I needed to go walk.

Speaker 1

Is that how you traveled?

By walking?

Speaker 3

Mostly?

Yeah?

Speaker 1

From state to state.

Speaker 3

Yeah.

Well I would get rides.

Of course, I wouldn't hitchhike, I wouldn't put my thumb out, but I would walk and eventually somebody would pull over and ask me if I needed a ride.

Speaker 1

Gerald tells me that after his wife left him, he was living in his truck, but when he decided to leave California, he swapped cars with a friend.

Speaker 3

I traded him straight up for his Gelope car.

For my nice Toyota truck.

I couldn't find work.

I couldn't find a job, I couldn't find money for my gas tank.

So I could either leave my truck on the side of the road and have it impounded and lost, or I could give it away somebody I love and try to find my way on foot.

So I chose to give it to my friend Josh, and I drove his car up through the Sierra Nevadas into Nevada, and then when it ran out of gas, I just started walking.

Speaker 1

For the next several years, Gerald traveled all over the country.

From Nevada, he went to Kansas, then Oregon, Alaska, Tennessee, and eventually Washington, DC.

And now he's back in California, spending most of his time camping.

Speaker 3

So I'm just sitting up on a mountain right now, looking down at a river.

Honestly, even being back here in California, I kind of realized that I may end up staying homeless.

I don't have a lot of options, but I realize I'm just happier being halfway out of the system, or one foot in, one foot out.

I guess I'm more comfortable just being alone in the crowd of people.

So like being up here in the mountains where I'm at right now, it's just wonderful.

I mean there's nobody around, nobody.

Speaker 1

Gerald looks after his kids a few days every week, staying at his ex wife's house.

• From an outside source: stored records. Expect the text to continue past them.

-- ==== Sys2Proof/Safety.lean ====
section
/-! DEFINITION. What the spec says of the whole part at all times: the invariants that claims are stated with, the
bounds on when events are taken, and the terms in which frames are stated. -/

namespace Sys2Proof.Safety

open Sys2Proof.Machine

/-! ### Notices and policy -/

/-- "A category's count is above 0 exactly while its flag is pending", and the count is 0 to 255 (R166). -/
def NoticesCounted (s : State) : Prop :=
  ∀ k : Fin 12, s.notices[k].count ≤ 255 ∧ (0 < s.notices[k].count ↔ s.notices[k].raised = true)

/-- The 12 categories in the order of their bit numbers, 0 to 11 (R166). -/
def categories : List Category :=
  [.expired, .tableFull, .badRequest, .frameError, .junctionDark, .syncSlip, .declined, .offerTimeout, .lateAnswer,
    .debtLimit, .segmentDegraded, .soft]

/-- Every policy item lies in its range (R164). -/
def PolicyBounded (p : Policy) : Prop :=
  (300 ≤ p.horizon ∧ p.horizon ≤ 1800) ∧ p.guardTime ≤ 100 ∧ p.early ≤ 300 ∧ p.threshold ≤ 1022
    ∧ (10 ≤ p.minGrant ∧ p.minGrant ≤ 100) ∧ (5 ≤ p.decisionLife ∧ p.decisionLife ≤ 100) ∧ p.debtLimit ≤ 600
    ∧ (10 ≤ p.recoveryRate ∧ p.recoveryRate ≤ 200) ∧ (1 ≤ p.lockoutCycles ∧ p.lockoutCycles ≤ 7)
    ∧ (600 ≤ p.recordLifetime ∧ p.recordLifetime ≤ 6000) ∧ (5 ≤ p.acceptTimeout ∧ p.acceptTimeout ≤ 50)
    ∧ (20 ≤ p.linkTimeout ∧ p.linkTimeout ≤ 100) ∧ p.syncTolerance ≤ 50
    ∧ (600 ≤ p.passageLifetime ∧ p.passageLifetime ≤ 6000) ∧ (3000 ≤ p.staleTime ∧ p.staleTime ≤ 36000)

/-- The policy is in its ranges (R164), and every junction's debt stays between -999 and +999, its lockout between 0
and 7 (R125) and its cycle adjustment between -1200 and +1200 (R15). -/
def RecoveryBounded (s : State) : Prop :=
  PolicyBounded s.policy ∧
    ∀ j : JunctionId, (-999 ≤ (junctionAt s j).debt ∧ (junctionAt s j).debt ≤ 999) ∧ (junctionAt s j).lockout ≤ 7
      ∧ (-1200 ≤ (junctionAt s j).adjustment ∧ (junctionAt s j).adjustment ≤ 1200)

/-! ### Plans -/

/-- A step of a plan of n steps has its fields in R21's ranges, and a protected step has both maximums 0 (R22). -/
def StepBounded (st : PlanStep) : Prop :=
  (1 ≤ st.phase ∧ st.phase ≤ 8) ∧ (50 ≤ st.split ∧ st.split ≤ 1200) ∧ (30 ≤ st.minGreen ∧ st.minGreen ≤ st.split)
    ∧ st.maxExtension ≤ 400 ∧ st.maxAdvance ≤ 400 ∧ (st.guarded = true → st.maxExtension = 0 ∧ st.maxAdvance = 0)

/-- A plan meets R21's ranges and R22's checks 2 to 7. -/
def PlanSound (p : Plan) : Prop :=
  p.planId ≠ 0#8 ∧ (400 ≤ p.cycle ∧ p.cycle ≤ 2400) ∧ (2 ≤ p.steps.length ∧ p.steps.length ≤ 8)
    ∧ (∀ st ∈ p.steps, StepBounded st) ∧ (p.steps.map PlanStep.phase).Nodup
    ∧ (p.steps.map PlanStep.split).sum = p.cycle
    ∧ ∀ q : Fin 4, ∀ k ∈ (p.approaches[q]).priority, k < p.steps.length

/-- A PLAN_STAGE body passes checks 2 to 7 of R22. -/
def PlanFields (b : PlanBody) : Prop :=
  b.planId ≠ 0#8 ∧ (400 ≤ b.cycle.toNat ∧ b.cycle.toNat ≤ 2400) ∧ (2 ≤ b.count.toNat ∧ b.count.toNat ≤ 8)
    ∧ (∀ k : Fin 8, k.val < b.count.toNat →
        (let st := b.steps[k]
         (1 ≤ st.phase.toNat ∧ st.phase.toNat ≤ 8) ∧ (50 ≤ st.split.toNat ∧ st.split.toNat ≤ 1200)
           ∧ (30 ≤ st.minGreen.toNat ∧ st.minGreen.toNat ≤ st.split.toNat)
           ∧ (st.guarded = 0#8 ∨ st.guarded = 1#8) ∧ st.maxExtension.toNat ≤ 400 ∧ st.maxAdvance.toNat ≤ 400
           ∧ (st.guarded = 1#8 → st.maxExtension = 0#16 ∧ st.maxAdvance = 0#16)
           ∧ ∀ m : Fin 8, m.val < b.count.toNat → st.phase = b.steps[m].phase → k = m))
    ∧ ((b.steps.toList.take b.count.toNat).map fun st => st.split.toNat).sum = b.cycle.toNat
    ∧ ∀ q : Fin 4,
        (b.approaches[q].priority = 0xFF#8 ∨ b.approaches[q].priority.toNat < b.count.toNat)
          ∧ (b.approaches[q].feeding = 0xFF#8 ∨ b.approaches[q].feeding.toNat ≤ 31)

/-- Every plan held is sound, and the staged and active ids of a junction differ (R10, R22). A LIVE junction has an
active plan with a running step in it, the times of its cycle and step, COORD as its local mode and a live link (R7,
R12, R25). -/
def ClocksSound (s : State) : Prop :=
  ∀ j : JunctionId,
    (∀ p ∈ (junctionAt s j).activePlan, PlanSound p) ∧ (∀ p ∈ (junctionAt s j).stagedPlan, PlanSound p)
      ∧ (∀ p ∈ (junctionAt s j).activePlan, ∀ q ∈ (junctionAt s j).stagedPlan, p.planId ≠ q.planId)
      ∧ (isLive (junctionAt s j) = true →
          (junctionAt s j).localMode = some .coord ∧ (junctionAt s j).liveness.isSome = true
            ∧ (junctionAt s j).lastCycleStart.isSome = true ∧ (junctionAt s j).stepStart.isSome = true
            ∧ (junctionAt s j).activePlan.isSome = true
            ∧ ∃ k ∈ (junctionAt s j).currentStep, k < (activeSteps (junctionAt s j)).length)

/-! ### Segments and passages -/

/-- A configured segment has its fields in R137's ranges: the estimate between its minimum travel and its capture
limit, a FRESH streak below 3, and a DEGRADED estimate at the capture limit (R138). -/
def SegmentBounded (g : Segment) : Prop :=
  g.source ≠ g.target ∧ (50 ≤ g.length ∧ g.length ≤ 4000) ∧ (20 ≤ g.tmin ∧ g.tmin ≤ g.tcap)
    ∧ (100 ≤ g.tcap ∧ g.tcap ≤ 6000) ∧ (g.tmin ≤ g.tnom ∧ g.tnom ≤ g.tcap)
    ∧ (g.tmin ≤ g.estimate ∧ g.estimate ≤ g.tcap) ∧ g.streak ≤ 3
    ∧ match g.state with
      | .fresh _ => g.streak ≤ 2
      | .degraded _ => g.streak = 3 ∧ g.estimate = g.tcap
      | .stale => True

It's a relief to see them again, his two boys, seven and thirteen.

Speaker 3

And they're fine.

And they missed me.

Speaker 4

I would think that they would miss he.

I mean, you can't.

Yeah, you can't ever replace the.

Speaker 1

Parent, something both Kevin and Gerald know all too well.

Speaker 4

I just remember taking that news that your mom had passed and that you two just gone, that were coming back, and Tony and I we were both.

Speaker 5

And we cried.

We were heartbroken.

We lost our two best friends.

They didn't even get to say goodbye.

Speaker 3

It was so suddenly, oh in one day.

Yeah, yeah, And we were always wondering what happened?

Do your mom?

Do you two?

I could tell you the story from the start.

Speaker 1

As a kid, making sense of what happened, Kevin assumed maybe Jason and Gerald's mom had a heart attack, but Gerald says no, that his mom had a heroin addiction.

Speaker 3

When I was like six.

It came across a leather glove with a needle inside the couch.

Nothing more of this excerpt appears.